WHAT THIS TASK INVOLVES. Your task is to filter the data below down to the lines holding "Retirement".

Collected data:
-- ==== Sys2Proof/Laws/Placement.lean ====
section
/-! SUPPORT. What the shared operations of the Placement Store can do, said once: what each replaces, which segments it
leaves alone, and that a queue keeps the form of R66. -/

namespace Sys2Proof.Laws

open Sys2Proof Sys2Proof.Machine

/-! ## Frames -/

/-- The wall, the Condition Unit, the mode and its hand-offs are all that may differ. -/
def WallFrame (s t : State) : Prop :=
  t = (((s.withWalls t.walls).withConditions t.conditions).withMode t.mode).withTransit t.transit

theorem WallFrame.refl (s : State) : WallFrame s s := rfl

theorem WallFrame.trans {s t u : State} (h : WallFrame s t) (k : WallFrame t u) : WallFrame s u := by
  obtain ⟨w, c, m, r, rfl⟩ : ∃ w c m r, t = (((s.withWalls w).withConditions c).withMode m).withTransit r :=
    ⟨_, _, _, _, h⟩
  obtain ⟨w', c', m', r', rfl⟩ : ∃ w' c' m' r', u = ((((((((s.withWalls w).withConditions c).withMode m).withTransit
      r).withWalls w').withConditions c').withMode m').withTransit r') := ⟨_, _, _, _, k⟩
  cases s
  rfl

theorem setWall_frame (s : State) (k : SegmentIx) (w : SegmentLive) : WallFrame s (s.setWall k w) := rfl

theorem raise_wallFrame (s : State) (c : Cond) (d : Option Nat) : WallFrame s (s.raise c d) := by
  unfold WallFrame
  rw [raise_frame]
  rfl

/-! ## GREEN_EXIT (R75) -/

theorem raiseGreen_succ (s : State) (k : SegmentIx) (n : Nat) :
    s.raiseGreen k (n + 1) = (s.raiseGreen k n).raise .greenExit (some k.val) := rfl

theorem raiseGreen_frame (s : State) (k : SegmentIx) (n : Nat) : WallFrame s (s.raiseGreen k n) := by
  induction n with
  | zero => exact .refl s
  | succ n ih => rw [raiseGreen_succ]; exact ih.trans (raise_wallFrame _ _ _)

theorem raiseGreen_modes (s : State) (k : SegmentIx) (n : Nat) : ModesOnly s (s.raiseGreen k n) := by
  induction n with
  | zero => exact .refl s
  | succ n ih => rw [raiseGreen_succ]; exact ih.trans (raise_modes _ _ _)

@[simp] theorem raise_walls (s : State) (c : Cond) (d : Option Nat) : (s.raise c d).walls = s.walls := by
  rw [raise_frame]; rfl

@[simp] theorem raiseGreen_walls (s : State) (k : SegmentIx) (n : Nat) : (s.raiseGreen k n).walls = s.walls := by
  induction n with
  | zero => rfl
  | succ n ih => rw [raiseGreen_succ, raise_walls, ih]

theorem raiseGreen_other (s : State) (k : SegmentIx) (n : Nat) {c : Cond} (h : c ≠ .greenExit) :
    (s.raiseGreen k n).condition c = s.condition c := by
  induction n with
  | zero => rfl
  | succ n ih => rw [raiseGreen_succ, raise_other _ _ h, ih]

@[simp] theorem raiseGreen_masked (s : State) (k : SegmentIx) (n : Nat) :
    (s.raiseGreen k n).conditions.masked = s.conditions.masked := by
  induction n with
  | zero => rfl
  | succ n ih => rw [raiseGreen_succ, raise_masked, ih]

/-! ## Placements (R67 to R70) -/

@[simp] theorem wall_setWall_same (s : State) (k : SegmentIx) (w : SegmentLive) : (s.setWall k w).wall k = w := by
  simp [State.setWall, State.wall]

theorem wall_setWall_other (s : State) {k j : SegmentIx} (w : SegmentLive) (h : j ≠ k) :
    (s.setWall k w).wall j = s.wall j := table_read_write_other _ _ _ _ h

theorem wall_congr {s t : State} (h : s.walls = t.walls) (k : SegmentIx) : s.wall k = t.wall k := by
  simp only [State.wall, h]

theorem checkYoungest_frame (s : State) (k : SegmentIx) : WallFrame s (s.checkYoungest k) := by
  unfold State.checkYoungest
  dsimp only
  split
  · split
    · exact (setWall_frame s k _).trans (raiseGreen_frame _ _ _)
    · exact .refl s
  · exact .refl s

/-- The check of a placement's record changes at most that segment's queue. -/
theorem checkYoungest_wall_other (s : State) {k j : SegmentIx} (h : j ≠ k) : (s.checkYoungest k).wall j = s.wall j := by
  unfold State.checkYoungest
  dsimp only
  split
  · split
    · rw [wall_congr (raiseGreen_walls _ _ _), wall_setWall_other _ _ h]
    · rfl
  · rfl

/-- The check of a placement's record changes at most the queue. -/
theorem checkYoungest_wall (s : State) (k : SegmentIx) :
    (s.checkYoungest k).wall k = { s.wall k with queue := ((s.checkYoungest k).wall k).queue } := by
  unfold State.checkYoungest
  dsimp only
  split
  · split
    · rw [wall_congr (raiseGreen_walls _ _ _), wall_setWall_same]
    · rfl
  · rfl

theorem checkYoungest_other (s : State) (k : SegmentIx) {c : Cond} (h : c ≠ .greenExit) :
    (s.checkYoungest k).condition c = s.condition c := by
  unfold State.checkYoungest
  dsimp only
  split
  · split
    · rw [raiseGreen_other _ _ _ h]; rfl
    · rfl
  · rfl

theorem takePlacement_frame (s : State) (k : SegmentIx) (v : Nat) (src : LayerSource) (d : Option DescriptorIx) :
    WallFrame s (s.takePlacement k v src d) := by
  unfold State.takePlacement
  dsimp only
  split
  · split
    · exact setWall_frame s k _
    · exact (setWall_frame s k _).trans (checkYoungest_frame _ _)
  · exact .refl s

/-- A placement hands on changes of mode only. -/
theorem takePlacement_modes (s : State) (k : SegmentIx) (v : Nat) (src : LayerSource) (d : Option DescriptorIx) :
    ModesOnly s (s.takePlacement k v src d) := by
  unfold State.takePlacement State.checkYoungest
  dsimp only
  split
  · split
    · rfl
    · split
      · split
        · exact ModesOnly.trans (t := (s.setWall k _).setWall k _) rfl (raiseGreen_modes _ k 1)
        · rfl
      · rfl
  · rfl

theorem takePlacement_wall_other (s : State) {k j : SegmentIx} (v : Nat) (src : LayerSource) (d : Option DescriptorIx)
    (h : j ≠ k) : (s.takePlacement k v src d).wall j = s.wall j := by
  unfold State.takePlacement
  dsimp only
  split
  · split
    · exact wall_setWall_other s _ h
    · rw [checkYoungest_wall_other _ h, wall_setWall_other _ _ h]
  · rfl

/-- A placement into an enabled segment leaves it as placed, but for the flag of the youngest record. -/
theorem takePlacement_wall (s : State) (k : SegmentIx) (v : Nat) (src : LayerSource) (d : Option DescriptorIx)
    (h : (s.segment k).enabled = true) :
    (s.takePlacement k v src d).wall k =
      { (s.wall k).placed (s.segment k).area v s.pourClock src d with
        queue := ((s.takePlacement k v src d).wall k).queue } := by
  unfold State.takePlacement
  dsimp only
  rw [if_pos h]
  split
  · rw [wall_setWall_same]
  · rw [checkYoungest_wall]
    simp only [wall_setWall_same]

theorem takePlacement_disabled (s : State) (k : SegmentIx) (v : Nat) (src : LayerSource) (d : Option DescriptorIx)
    (h : (s.segment k).enabled = false) : s.takePlacement k v src d = s := by
  simp [State.takePlacement, h]

theorem takePlacement_other (s : State) (k : SegmentIx) (v : Nat) (src : LayerSource) (d : Option DescriptorIx)
    {c : Cond} (h : c ≠ .greenExit) : (s.takePlacement k v src d).condition c = s.condition c := by
  unfold State.takePlacement
  dsimp only
  split
  · split
    · rfl
    · rw [checkYoungest_other _ _ h]; rfl
  · rfl

/-! ## Retirement (R73, R74) -/

theorem retireSegment_frame (b : Int) (s : State) (k : SegmentIx) : WallFrame s (s.retireSegment b k) := by
  unfold State.retireSegment
  dsimp only
  split
  · exact (setWall_frame s k _).trans (raiseGreen_frame _ _ _)
  · exact .refl s

theorem retireSegment_wall_other (b : Int) (s : State) {k j : SegmentIx} (h : j ≠ k) :
    (s.retireSegment b k).wall j = s.wall j := by
  unfold State.retireSegment
  dsimp only
  split
  · rw [wall_congr (raiseGreen_walls _ _ _), wall_setWall_other _ _ h]
  · rfl

theorem retireSegment_other (b : Int) (s : State) (k : SegmentIx) {c : Cond} (h : c ≠ .greenExit) :
    (s.retireSegment b k).condition c = s.condition c := by
  unfold State.retireSegment
  dsimp only
  split
  · rw [raiseGreen_other _ _ _ h]; rfl
  · rfl

theorem retireAll_frame (s : State) (r : CycleResult) : WallFrame s (s.retireAll r) := by
  unfold State.retireAll
  split
  · generalize allSegments = ks
    induction ks generalizing s with
    | nil => exact .refl s
    | cons k ks ih => exact (retireSegment_frame _ s k).trans (ih _)
  · exact .refl s

theorem retireAll_other (s : State) (r : CycleResult) {c : Cond} (h : c ≠ .greenExit) :
    (s.retireAll r).condition c = s.condition c := by
  unfold State.retireAll
  split
  · generalize allSegments = ks
    induction ks generalizing s with
    | nil => rfl
    | cons k ks ih => exact (ih _).trans (retireSegment_other _ s k h)
  · rfl

/-- Retirement takes from the old end the records whose top is at or below B (R73). -/
theorem retire_queue (b : Int) (clock setAge base : Nat) (queue : List Layer) :
    (retire b clock setAge base queue).2.1 = queue.dropWhile fun l => decide ((l.top : Int) ≤ b) := by
  induction queue generalizing base with
  | nil => rfl
  | cons l ls ih =>
    unfold retire
    split
    · next h => simp [h, ih]
    · next h => simp [h]

/-- Retirement moves the base to the top of the last record it takes (R73). -/
theorem retire_base (b : Int) (clock setAge base : Nat) (queue : List Layer) :
    (retire b clock setAge base queue).1 =
      (((queue.takeWhile fun l => decide ((l.top : Int) ≤ b)).getLast?).map Layer.top).getD base := by
  induction queue generalizing base with
  | nil => rfl
  | cons l ls ih =>
    unfold retire
    split
    · next h =>
      simp only [h, decide_true, List.takeWhile_cons, if_true, ih]
      cases hl : ls.takeWhile fun l => decide ((l.top : Int) ≤ b) with
      | nil => rfl
      | cons m ms => simp [List.getLast?_eq_some_getLast]
    · next h => simp [h]

end Sys2Proof.Laws
end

SOLVED EXERCISE.
/-! ## Retirement (R73, R74) -/
/-- Retirement takes from the old end the records whose top is at or below B (R73). -/
/-- Retirement moves the base to the top of the last record it takes (R73). -/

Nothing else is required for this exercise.